The most common way of decomposing a tuple is by using a tuple pattern. It looks mostly like the tuple definition:

def divmod (x, y) {
  def div = x / y;
  def mod = x % y;
  (div, mod)
}

match (divmod (142, 13)) {
  | (d, m) =>
    System.Console.WriteLine ($ "div=$d, mod=$m");
}

// Output: div=10, mod=12

Here we define a local function -- introduced in Week 2 -- called divmod, which returns the tuple (div, mod). The result is then matched against a tuple pattern. As you can see, the pattern binds the first element of the tuple to d and the second to m.
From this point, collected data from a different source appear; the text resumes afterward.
-- ==== Sys2Proof/Machine/Home.lean ====
section
/-! DEFINITION. Homes serving requests: held pages, misses, fault buffers, host memory, other modules; and the replies (R140, R142, R148,
R153 to R159, R196 to R198, R47 to R49). -/

namespace Sys2Proof.Machine

/-! ## Fault buffers (R155, R158, R159) -/

/-- The record kind of a request (R156). -/
def faultKind (r : Req) (s : State) : Nat :=
  let ent := s.lsu.find? fun e => e.id == r.id
  if (match ent with | some e => (match e.kind with | .queue _ => true | _ => false) | none => false) then 7
  else match r.agent, r.op with
  | .fetch, _ => 4
  | .engine .m, _ => 6
  | .engine _, _ => 5
  | _, .monitor _ => 8
  | _, .write => 1
  | _, .atom _ | _, .cas => (match ent with | some e => if e.dest == .none then 3 else 2 | none => 2)
  | _, _ => (match ent with | some e => (match e.kind with | .store => 1 | .waitc => 8 | _ => 0) | none => 0)
/-- A module's home answers status 3: the overflow bit, event 0 when it rises, and the noted core with the mode that
its wake follows (R73, R158). -/
def overflowAnswer (r : Req) (h : Nat) (s : State) : Ans × State :=
  let q := r.part
  let old := (homeOf h s).ovf.testBit q
  let n := (r.core, q, ctlFld .duty 4 1 s == 1)
  let s := modHome h (fun x => { x with ovf := x.ovf ||| 2 ^ q, noted := if x.noted.contains n then x.noted else x.noted ++ [n] }) s
  (.nack { req := r, status := 3, home := h }, if old then s else raiseEvent q 0 s)
/-- A fault entry may be taken by the partition at a home (R67). -/
def faultRoom (q h : Nat) (s : State) : Bool :=
  decide ((homeOf h s).faults.length < 256) && poolFree q 48 9 1 256 ((homeOf h s).faults.map fun f => f.req.part) s
/-- Store the whole request and answer status 1 or 2 with its handle (R155); with map = 1 a status 1 is host-held (R159). The LFE, the host,
collectives and fetches ahead of the pc leave no entry: they see the status (R80, R157, R161). -/
def faultAnswer (r : Req) (h cause level kind : Nat) (s : State) : Ans × State :=
  let status := if cause = 8 then 1 else 2
  let bare := match r.agent with | .lfe | .host | .engine .l | .ctrl | .slice => true | _ => r.spec
  if bare then (.nack { req := r, status := status, level := level, home := h }, s)
  else if !faultRoom r.part h s then overflowAnswer r h s
  else
    let slot := firstFree ((homeOf h s).faults.map (·.slot)) 0 256
    let held := status == 1 && ctlFld .duty 0 1 s == 1
    let f : FaultEnt := { slot := slot, req := r, cause := cause, level := level, kind := kind, hostHeld := held }
    let s := modHome h (fun x => { x with faults := x.faults ++ [f] }) s
    (.nack { req := r, status := status, level := level, home := h, slot := slot, hostHeld := held }, if held then raiseEvent r.part 0 s else s)

/-- A record stands for an entry of a home of this module (R155). -/
def FaultRec.names (x : FaultRec) (h slot : Nat) (s : State) : Bool := x.module == ctlFld .modid 0 16 s && x.home == h && x.slot == slot
/-- The entry of this module's homes that a record stands for. -/
def FaultRec.entry (x : FaultRec) (s : State) : Option FaultEnt :=
  if x.module = ctlFld .modid 0 16 s ∧ x.home < 37 then (homeOf x.home s).faults.find? fun f => f.slot == x.slot else none

/-! ## Pages and granules under change (R51, R154) -/

/-- The home number that keeps a request waiting. -/
def homeNum (r : Req) (s : State) : Nat := match reqHome r s with | .local h => h | _ => 0
/-- An address lies on the page of the mapping operation in progress. -/
def mapHolds (va : Nat) (s : State) : Bool :=
  match s.mapop with | some m => va / pageBytes m.size == m.va / pageBytes m.size | none => false
/-- The chunk of a copy is under way: it is finished before the copy pauses (R51). -/
def midChunk (r : Req) (s : State) : Bool :=
  r.agent == .engine .c && ((teamOf r.team s).elim false fun t => t.c.ops.any fun o => o.id == r.id && o.mid)
/-- A granule's bias is being flipped, and a request waits for that. -/
def flipHolds (g : Option Nat) (r : Req) (s : State) : Bool :=
  match s.biasOp, g with | some (_, x, _), some y => x == y && !midChunk r s | _, _ => false
/-- Keep a request in its home's queue, without RETRY and without a record (R51, R154). -/
def park (r : Req) (s : State) : Ans × State :=
  (.later, if r.isSync then s else modHome (homeNum r s) (fun h => { h with held := h.held ++ [r] }) s)

/-! ## Filling slices (R151, R196, R198, R60) -/

/-- Lines of a partition pinned at a place. -/
def pinnedLines (attr q loc : Nat) (s : State) : List SLine := s.lines.filter fun l => l.present && l.attr == attr && l.loc == loc && l.part == q
/-- A page that is to be pinned fits, whole, beside the pages with lines pinned there, and so does one more line, in `room` units of some
lines (R60, R151). -/
def pageFits (ls : List SLine) (page : Nat × Nat) (unit room : Nat) : Bool :=
  let pages := (ls.map (·.page)).eraseDups
  let need := ((if pages.contains page then pages else page :: pages).map fun p => (p.2 / 64 + unit - 1) / unit).sum
  (pages.contains page || decide (need ≤ room)) && decide ((ls.length + 1 + unit - 1) / unit ≤ room)
/-- A page pinned in a slice has room under pin and slc there (R60), and beside the pages of every partition pinned there in the slice's 6 MiB
(R1): of limits that add up to more, the pages pinned first keep their places (log 37). -/
def pinRoom (q loc : Nat) (page : Nat × Nat) (s : State) : Bool :=
  pageFits (pinnedLines 3 q loc s) page 1024 (min (min 96 (ctlFld (.partLim q) 8 7 s)) (ctlFld (.partLim q) 16 7 s))
    && pageFits (s.lines.filter fun l => l.present && l.attr == 3 && l.loc == loc) page 1024 96
/-- A page pinned in a core's SRAM has room under the partition's limit there (R151), and one more line of it has a unit among those of the core:
beside the lines that others have pinned and the scratchpad that the partition cannot claim now (R1, R62, R152; log 37). -/
def corePinRoom (q n : Nat) (page : Nat × Nat) (s : State) : Bool :=
  let others := ((List.range 64).filter (· != q)).map fun p => pinnedUnits p n s
  let scratch := if (clusterOf (clusterIx n s) s).holder = some q then ((unitsHeld n s).filter fun u => u.1 == q).length else (scratchUnits n s).length
  pageFits (pinnedLines 2 q n s) page 512 (sramLimit q n s - ((unitsHeld n s).filter fun u => u.1 == q).length)
    && decide (others.sum + ((pinnedLines 2 q n s).length + 1 + 511) / 512 + scratch ≤ (coreOf n s).usable 1)
/-- The page of an address under a translation: base and bytes. -/
def Trans.page (t : Trans) (va : Nat) : Nat × Nat := (va / pageBytes t.size * pageBytes t.size, pageBytes t.size)
/-- The attribute a line is served under: a page whose pinning would exceed its limit, or in a host-bias granule, is served as cached normally
(R60, R151). -/
def effAttr (q va : Nat) (t : Trans) (s : State) : Nat × State :=
  let host := match t.place with | .hbm pa => s.biasHost.contains (pa / 2 ^ 16) | _ => false
  if t.attr = 2 ∨ t.attr = 3 then
    if host then (0, s)
    else if (if t.attr = 2 then corePinRoom q t.loc (t.page va) s else pinRoom q t.loc (t.page va) s) then (t.attr, s)
    else (0, ctlSetFld .partCfgerr 1 1 1 s)
  else (t.attr, s)
/-- The line as it stands when its dirty bytes have been sent; those sent while it is being fetched lie over what comes. -/
def SLine.sentBack (ln : SLine) : SLine :=
  { ln with dirty := 0, launches := [], writers := [], kept := if ln.st == .held && !ln.present then ln.kept ||| ln.dirty else ln.kept }
/-- Write back, for a draw or for another reason, the bytes of a line that its home, on another module or a CXL home, has not got yet (R22,
R198); the number its acknowledgement carries, if one follows. -/
def farWrite (draw : Bool) (ln : SLine) (s : State) : List Nat × State :=
  if ln.dirty = 0 then ([], s)
  else
    let d : DLine := { va := ln.va, key := ln.key, part := ln.part, vw := 0, vd := 0, wts := 0, rts := 0, die := 0, dmask := ln.dirty, data := ln.data }
    match ln.place with
    | .remote m =>
      let (id, s) := fresh s
      ([id], sendRemote m { id := id, agent := .slice, core := 255, part := ln.writers.headD ln.part, op := .write, eager := draw, ptr := ln.ptr, items := d.items
                            launches := ln.launches, writers := ln.writers, home := some (.remote m) } (setLine ln.sentBack s))
    | .cxl h pa =>
      let s := setLine ln.sentBack s
      ([], { s with cxlMem := s.cxlMem.writeN (h * 2 ^ 52 + pa) (writeItems (s.cxlMem.readN (h * 2 ^ 52 + pa) 64) d.items) })
    | _ => ([], s)
/-- A slice's write-back of bytes that a partition wrote, to another module. -/
def isFarWrite (q : Nat) (r : Req) : Bool := r.agent == .slice && r.op == .write && r.writers.contains q
/-- Slice lines homed elsewhere that partition `q` wrote go to their homes, each under a number; all write-backs of its bytes that are under way,
whichever partition's draw or fence sent them (R198, R349). -/
def flushRemote (draw : Bool) (q : Nat) (s : State) : List Nat × State :=
  let s := forEach (s.lines.filter fun l => l.far && l.writers.contains q && l.dirty != 0) (fun l s => (farWrite draw l s).2) s
  (((inFlight (isFarWrite q) s).map (·.id)).eraseDups, s)
/-- A line leaves its slice: private copies are merged (R205), dirty bytes go to their home, those of a cached host line to the address that its
translation gave (R47), stamps stay, the record stays only in local HBM (R209). -/
def leaveSlice (ln : SLine) (s : State) : State :=
  let (ln, s) := match ln.st with | .privatised ms => mergePrivate ms ln s | _ => (ln, s)
  let hbm := match ln.place with | .hbm _ => true | _ => false
  let (_, s) := farWrite false ln s
  let s := match ln.place with
    | .host _ => if ln.dirty = 0 then s else { s with hostOut := s.hostOut ++ [(2 ^ 64 + ln.hpa, ln.data)] }
    | _ => s
  setLine { ln with present := false, st := .shared, cuts := [], dirty := 0, launches := [], writers := [], record := if hbm then ln.record else 0, data := if hbm then [] else ln.data } s
/-- Lines a slice may hold of a partition (R60). -/
def sliceLimit (q : Nat) (s : State) : Nat := min 96 (ctlFld (.partLim q) 8 7 s) * 1024
/-- Make a slice's least recently used lines leave, as often as the fuel says: those that satisfy a test, never a pinned or a busy one. -/
def evictLines (p : SLine → Bool) (sl : Nat) : Nat → State → State
  | 0, s => s
  | fuel + 1, s =>
    match minBy? SLine.used (s.lines.filter fun l => l.present && l.attr == 0 && l.st != .held && l.waiting.isEmpty && p l && l.slice s == sl) with
    | some v => evictLines p sl fuel (leaveSlice v s)
    | none => s
/-- Evict what a partition holds in a slice beyond slc, then what the slice's 6 MiB, 98,304 lines, do not hold (R1, R60). -/
def evictSlice (q sl : Nat) (s : State) : State :=
  let here (s : State) (p : SLine → Bool) : Nat := (s.lines.filter fun l => l.present && l.inSlice && p l && l.slice s == sl).length
  let s := evictLines (fun l => l.part == q) sl (here s (fun l => l.part == q) - sliceLimit q s) s
  evictLines (fun _ => true) sl (here s (fun _ => true) - 98304) s
/-- Evict beyond the limits in the slice of an address. -/
def evictAt (va : Nat) (key : Byte) (s : State) : State :=
  match lineAt va key s with
  | some l => if l.inSlice then evictSlice l.part (l.slice s) s else s
  | none => s
/-- The slice line a translated page gives an address: a line known before keeps its stamps and, in local HBM, its record; one that was not has
those of the oldest lease there may be (R200); a CXL home gives its bytes at once. -/
def fillLine (r : Req) (va : Nat) (t : Trans) (attr : Nat) (s : State) : SLine :=
  let ln : SLine := match lineAt va t.key s with
    | some l => { l with place := t.place, attr := attr, loc := t.loc, page := t.page va, present := true, filled := s.ck, used := s.ck, part := if l.dirty = 0 then r.part else l.part }
    | none =>
      let l : SLine := { va := va, key := t.key, place := t.place, attr := attr, loc := t.loc, page := t.page va, filled := s.ck, used := s.ck, part := r.part }
      { l with wts := firstStamp (l.die s) s, rts := firstStamp (l.die s) s }
  match ln.place with
  | .cxl h pa => { ln with data := ln.fresh (s.cxlMem.readN (h * 2 ^ 52 + pa) 64) }
  | _ => ln
/-- The lease of a line homed elsewhere has run out: 64 µs after its fill. Its dirty bytes lie over what its home then gives (R198). -/
def staleRemote (ln : SLine) (s : State) : Bool := ln.far && decide (ln.filled + 64 * usCk < s.ck)
/-- The slice draws on an ember without an acquirer, for flips, mapping operations and resets: the line is Held until the draw is over (R205, R214,
R216). -/
def drawFree (x : Ember) (s : State) : State :=
  let s := match lineAt (vaOf x.line) (keyOf x.line) s with
    | none => s
    | some ln => let (ln, s) := (match ln.st with | .privatised ms => mergePrivate ms ln s | _ => (ln, s)); setLine { ln with st := .held } s
  sendDraw x s
/-- Draw on every undrawn ember that satisfies a test; whether all are drawn (R51, R66, R216). -/
def drawEvery (p : Ember → Bool) (s : State) : Bool × State :=
  let open_ := s.embers.filter fun e => p e && !e.drawn
  (open_.isEmpty, forEach (open_.filter fun e => !e.drawing) drawFree s)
Single-case matching has a special, shorter syntax in Nemerle, as shown here:

def (d, m) = divmod (142, 13);
System.Console.WriteLine ($ "div=$d, mod=$m");

The divmod function could be written more compactly as well:

def divmod (x, y) {
  (x / y, x % y)
}

The arguments to the tuple constructor are just expressions, and the names div and mod used for elements didn't really matter.

Tuple indexer

For cases where pattern matching doesn't seem right (for example, you want just the first element of a tuple returned by a nested call), there is a special tuple indexer. Using it, the example above could be rewritten as:

def divmod (x, y) {
  (x / y, x % y)
}

def r = divmod (142, 13);
System.Console.WriteLine ($ "div=$(r[0]), mod=$(r[1])");

Now, the tuple result gets assigned to r, and the $ macro expands it's elements by index. As with arrays, tuple indexing is 0-based (the first element of a tuple has index 0).

Indexing rules

In case tuples have started to look too much like arrays, here are some rules about tuple indexers to help clarify things.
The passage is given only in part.